Prisoner Samuel PAUL

SUPREME COURT CONVICTION



NLA Catalogue (incorrect information)
Title Samuel Paul, native, taken at Port Arthur, 1874 [picture].
Date 1874.
Extent 1 photograph on carte-de-visite mount : albumen ; 9.3 x 5.6 cm. on mount 10.5 x 6.4cm

Samuel Paul was probably photographed twice, first on his incarceration at the Hobart Gaol as soon as Thomas J. Nevin began the systematic documentation of prisoners in 1871, and again by Nevin at the Hobart Gaol on the prisoner's release, 20 March 1878. The original verso has a transcription added at some time in the 1900s by archivists with the error in time and date of photographic capture.

POLICE RECORDS



Samuel Paul was sentenced to one month for gambling 1 April 1868



Samuel Paul was convicted of rape and sentenced to death 14 September 1869.



Samuel Paul was reprieved, term reduced to 15 years and photographed at the Hobart Gaol in 1871 on arraignment. Discharged from the Hobart Gaol on 20 March 1878, sentence remitted and probably photographed again by T.J. Nevin with his brother Constable John Nevin on release.

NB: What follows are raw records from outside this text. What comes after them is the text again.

theorem witness_SizeReportCountsEveryByte :
    (encAt encFlushed).Inv ∧ (encAt encFlushed).enc.running = true ∧
      ∃ t, step (encAt encFlushed) = .next t ∧ t.enc.state = .done :=
  ⟨witness_encFlushed_inv, rfl, ⟨_, rfl, rfl⟩⟩

/-! ### Whole runs -/

theorem witness_EncRunComputesEncode : ∃ s : State, s.encStarted := ⟨encAt encFresh, witness_encStarted⟩

theorem witness_DecRunComputesDecode : ∃ s : State, s.decStarting := ⟨decPending, witness_decStarting.1⟩

/-- The premises of each part: with a limit, without one in a mode other than `default`, without one in `default`. The
stream named is what V-SRC-B's table gives. -/
theorem witness_RoundTripRestoresTheInput :
    (encAt encFresh).encStarted ∧ (encAt encFresh).padMode = .default ∧
    (∃ u : State, u.decStarting ∧ u.dec.src = encFlushed.zeroPad.out ∧ u.outLimit = some (encAt encFresh).enc.len) ∧
    (∃ u : State, u.decStarting ∧ u.dec.src = encFlushed.zeroPad.out ∧ u.outLimit = none) ∧
    ∃ (s u : State), s.encStarted ∧ u.decStarting ∧ u.dec.src = encFlushed.out ∧ u.outLimit = none ∧ s.padMode ≠ .default :=
  ⟨witness_encStarted, rfl,
    ⟨{ decPending with outLimit := some 8, dec := { decPending.dec with src := encFlushed.zeroPad.out } }, ⟨rfl, rfl, rfl⟩,
      rfl, rfl⟩,
    ⟨{ decPending with dec := { decPending.dec with src := encFlushed.zeroPad.out } }, ⟨rfl, rfl, rfl⟩, rfl, rfl⟩,
    ⟨{ encAt encFresh with padMode := .noPad }, { decPending with dec := { decPending.dec with src := encFlushed.out } },
      ⟨rfl, rfl, ⟨{ encFresh with state := .idle }, rfl⟩, by decide, by decide⟩, ⟨rfl, rfl, rfl⟩, rfl, rfl, by decide⟩⟩

/-- Both clauses about a cut and a limit; that about left over flag bits is `witness_leftover_flag_bits`. -/
theorem witness_CutStreamsAndLimitsGivePrefixes :
    decPending.decStarting ∧ decPending.outLimit = none ∧
    (∃ (u : State) (rest : Bytes), u.decStarting ∧ u.outLimit = none ∧ u.dec.src = decPending.dec.src ++ rest ∧ rest ≠ []) ∧
    ∃ u : State, u.decStarting ∧ u.outLimit = some 12 ∧ u.dec.src = decPending.dec.src :=
  ⟨witness_decStarting.1, rfl,
    ⟨{ decPending with dec := { decPending.dec with src := decPending.dec.src ++ [0x80#8] } }, [0x80#8], ⟨rfl, rfl, rfl⟩,
      rfl, rfl, by decide⟩,
    ⟨{ decPending with outLimit := some 12 }, ⟨rfl, rfl, rfl⟩, rfl, rfl⟩⟩

/-- A DEC about to start on the given stream. -/
def decPendingOn (src : Bytes) : State := { decPending with dec := { decPending.dec with src := src } }

/-- The clause of `CutStreamsAndLimitsGivePrefixes` about flag bits that no item owns: V-TPR-13's group, whose five literals
reach to the end of the stream, under `07` and under `00`; the same group behind a full one of eight no-ops, cut inside its
last token (two of `CF`'s bits are owned: `COPY 3,3` and the half of a second token); and no item at all. -/
theorem witness_leftover_flag_bits :
    ((decPendingOn (0x07#8 :: [0x41#8, 0x42#8, 0x41#8, 0x42#8, 0x41#8])).decStarting ∧
      (∃ r, Host.Core.run Sys2Proof.core 1 (decPendingOn (0x07#8 :: [0x41#8, 0x42#8, 0x41#8, 0x42#8, 0x41#8])) = .next r ∧
        r.dec.state = .readFlagByte ∧ r.dec.ipos = 0) ∧
      5 ≤ 8 ∧ 5 ≤ firstItemsBytes 0x07#8 5 ∧ ∀ i, i < 5 → (0x07#8).getLsbD (7 - i) = (0x00#8).getLsbD (7 - i)) ∧
    (let pre : Bytes := 0xFF#8 :: List.replicate 16 0x00#8
      let post : Bytes := [0x0C#8, 0x03#8, 0x0C#8]
      (∃ r, Host.Core.run Sys2Proof.core 11 (decPendingOn (pre ++ 0xCF#8 :: post)) = .next r ∧
        r.dec.state = .readFlagByte ∧ r.dec.ipos = pre.length) ∧
      2 ≤ 8 ∧ post.length ≤ firstItemsBytes 0xCF#8 2 ∧ ∀ i, i < 2 → (0xCF#8).getLsbD (7 - i) = (0xC0#8).getLsbD (7 - i)) ∧
    (0 ≤ firstItemsBytes 0xFF#8 0 ∧ ∀ i, i < 0 → (0xFF#8).getLsbD (7 - i) = (0x00#8).getLsbD (7 - i)) :=
  ⟨⟨⟨rfl, rfl, rfl⟩, ⟨_, rfl, rfl, rfl⟩, by decide⟩, ⟨⟨_, rfl, rfl, rfl⟩, by decide⟩, by decide⟩

theorem witness_EveryRunReachesDone : (encAt encFresh).encStarted ∧ decPending.decStarting :=
  ⟨witness_encStarted, witness_decStarting.1⟩

end Sys2Proof.Tests
end

/-! ## One step of the machine as a step of one engine (00_scope.md R2, 10_state.md R10)

Each engine's step is a function of that engine and its own configuration alone; the inversion lemmas below say, for each
`OP`, all that a step answering a next state can have done. -/

namespace Sys2Proof.Machine

/-- What an instruction does to DEC, under the given `OUT_LIMIT` (30_encoding.md R68); `exec_eq_liftDec` ties it to `exec`. -/
def Dec.execItem (lim : Option Nat) (d : Dec) : Instr → Except Fault Dec
  | .flags f => .ok (d.loadFlags f)
  | .lit b => d.wrLit lim b
  | .nop off => .ok (d.latch off 0#6).wrNop
  | .copy off len => d.copyItem lim off len
  | .copy0 len => d.copyItem lim 0#10 len

theorem exec_eq_liftDec (i : Instr) (s : State) : exec i s = s.liftDec (s.dec.execItem s.outLimit i) := by
  cases i <;> rfl

/-- DEC's own step (43_token_parser.md R145); `decStep_eq_liftDec` ties it to `decStep`. -/
def Dec.itemStep (lim : Option Nat) (d : Dec) : Except Fault Dec :=
  match d.fetch with
  | .moved d1 => .ok d1
  | .item i d1 => d1.execItem lim i
  | .copying d1 => Dec.copyRun lim d1.rem d1

theorem State.liftDec_with_dec (s : State) (d : Dec) (r : Except Fault Dec) :
    State.liftDec { s with dec := d } r = s.liftDec r := by
  cases r <;> rfl

theorem decStep_eq_liftDec (s : State) : decStep s = s.liftDec (s.dec.itemStep s.outLimit) := by
  unfold decStep Dec.itemStep
  cases s.dec.fetch with
  | moved d => rfl
  | item i d => exact (exec_eq_liftDec i _).trans (s.liftDec_with_dec d _)
  | copying d => rfl

/-- A step that `OP` gives to ENC is a START that ENC may take, or a step of ENC. -/
theorem step_compress_eq_next {s t : State} (hop : s.op = .compress) :
    step s = .next t ↔
      (s.start = true ∧ s.enc.running = false ∧ s.enc.len ≤ Config.inCap ∧
        t = { s with start := false, enc := s.enc.startRun }) ∨
      (s.start = false ∧ ∃ e, s.enc.step Config.lookaheadCap s.padMode = .ok e ∧ t = { s with enc := e }) := by
  cases hs : s.start with
  | false => simp [step, hs, hop, encStep, State.liftEnc_eq_next]
  | true =>
    simp only [step, startRun, hs, hop, if_true]
    cases s.enc.running with
    | true => simp
    | false => by_cases hl : s.enc.len ≤ Config.inCap <;> simp [hl, eq_comm]

/-- A step that `OP` gives to DEC is a START that DEC may take, or a step of DEC. -/
theorem step_decompress_eq_next {s t : State} (hop : s.op = .decompress) :
    step s = .next t ↔
      (s.start = true ∧ s.dec.running = false ∧ t = { s with start := false, dec := s.dec.startRun s.outLimit }) ∨
      (s.start = false ∧ ∃ d, s.dec.itemStep s.outLimit = .ok d ∧ t = { s with dec := d }) := by
  cases hs : s.start with
  | false => simp [step, hs, hop, decStep_eq_liftDec, State.liftDec_eq_next]
  | true =>
    simp only [step, startRun, hs, hop, if_true]
    cases s.dec.running <;> simp [eq_comm]

/-- ENC's step leaves DEC as it is and does the same beside any other DEC (R2). -/
theorem step_compress_independent {s t : State} (hop : s.op = .compress) (h : step s = .next t) :
    t.dec = s.dec ∧ ∀ d : Dec, step { s with dec := d } = .next { t with dec := d } := by
  obtain ⟨hs, hr, hl, rfl⟩ | ⟨hs, e, he, rfl⟩ := (step_compress_eq_next hop).1 h
  · exact ⟨rfl, fun d => (step_compress_eq_next (s := { s with dec := d }) hop).2 (.inl ⟨hs, hr, hl, rfl⟩)⟩
  · exact ⟨rfl, fun d => (step_compress_eq_next (s := { s with dec := d }) hop).2 (.inr ⟨hs, e, he, rfl⟩)⟩

/-- DEC's step leaves ENC as it is and does the same beside any other ENC (R2). -/
theorem step_decompress_independent {s t : State} (hop : s.op = .decompress) (h : step s = .next t) :
    t.enc = s.enc ∧ ∀ e : Enc, step { s with enc := e } = .next { t with enc := e } := by
  obtain ⟨hs, hr, rfl⟩ | ⟨hs, d, hd, rfl⟩ := (step_decompress_eq_next hop).1 h
  · exact ⟨rfl, fun e => (step_decompress_eq_next (s := { s with enc := e }) hop).2 (.inl ⟨hs, hr, rfl⟩)⟩
  · exact ⟨rfl, fun e => (step_decompress_eq_next (s := { s with enc := e }) hop).2 (.inr ⟨hs, d, hd, rfl⟩)⟩

/-- Settles O31: what a step of either engine asks and writes, START included, names that engine's registers and the
configuration only. -/
theorem enginesShareNoState : Obligations.EnginesShareNoState := fun _ _ h =>
  ⟨fun hop => step_compress_independent hop h, fun hop => step_decompress_independent hop h⟩

end Sys2Proof.Machine

/-! ## A relation between two machines along a run -/

namespace Sys2Proof.Machine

Australia's FIRST MUGSHOTS

PLEASE NOTE: Below each image held at the National Library of Australia is their catalogue batch edit which gives the false impression that all these "convict portraits" were taken solely because these men were transported convicts per se (i.e before cessation in 1853), and that they might have been photographed as a one-off amateur portfolio by a prison official at the Port Arthur prison in 1874, which they were not. Any reference to the Port Arthur prison official A. H. Boyd on the NLA catalogue records is an error, a PARASITIC ATTRIBUTION with no basis in fact. The men in these images were photographed in the 1870s-1880s because they were repeatedly sentenced as habitual offenders whose mugshots were taken on arrest, trial, arraignment, incarceration and/or discharge by government contractor, police and prisons photographer T. J. Nevin at the Supreme Court and adjoining Hobart Gaol with his brother Constable John Nevin, and at the Municipal Police Office, Hobart Town Hall when appearing at The Mayor's Court. The Nevin brothers produced over a thousand originals and duplicates of Tasmanian prisoners, the bulk now lost or destroyed. The three hundred extant mugshots were the random estrays salvaged - and reproduced in many instances- for sale at Beattie's local convictaria museum in Hobart and at interstate exhibitions associated with the fake convict ship Success in the early 1900s. The mugshots were selected on the basis of the prisoner's notoriety from the Supreme Court trial registers (Rough Calendar), the Habitual Criminals Registers (Gaol Photo Books), warrant forms, and police gazettes records of the 1870s-1880s. The earliest taken on government contract by T. J. Nevin date from 1872. The police records sourced here are from the weekly police gazettes which were called (until 1884) Tasmania Reports of Crime Information for Police 1871-1885. J. Barnard, Gov't Printer.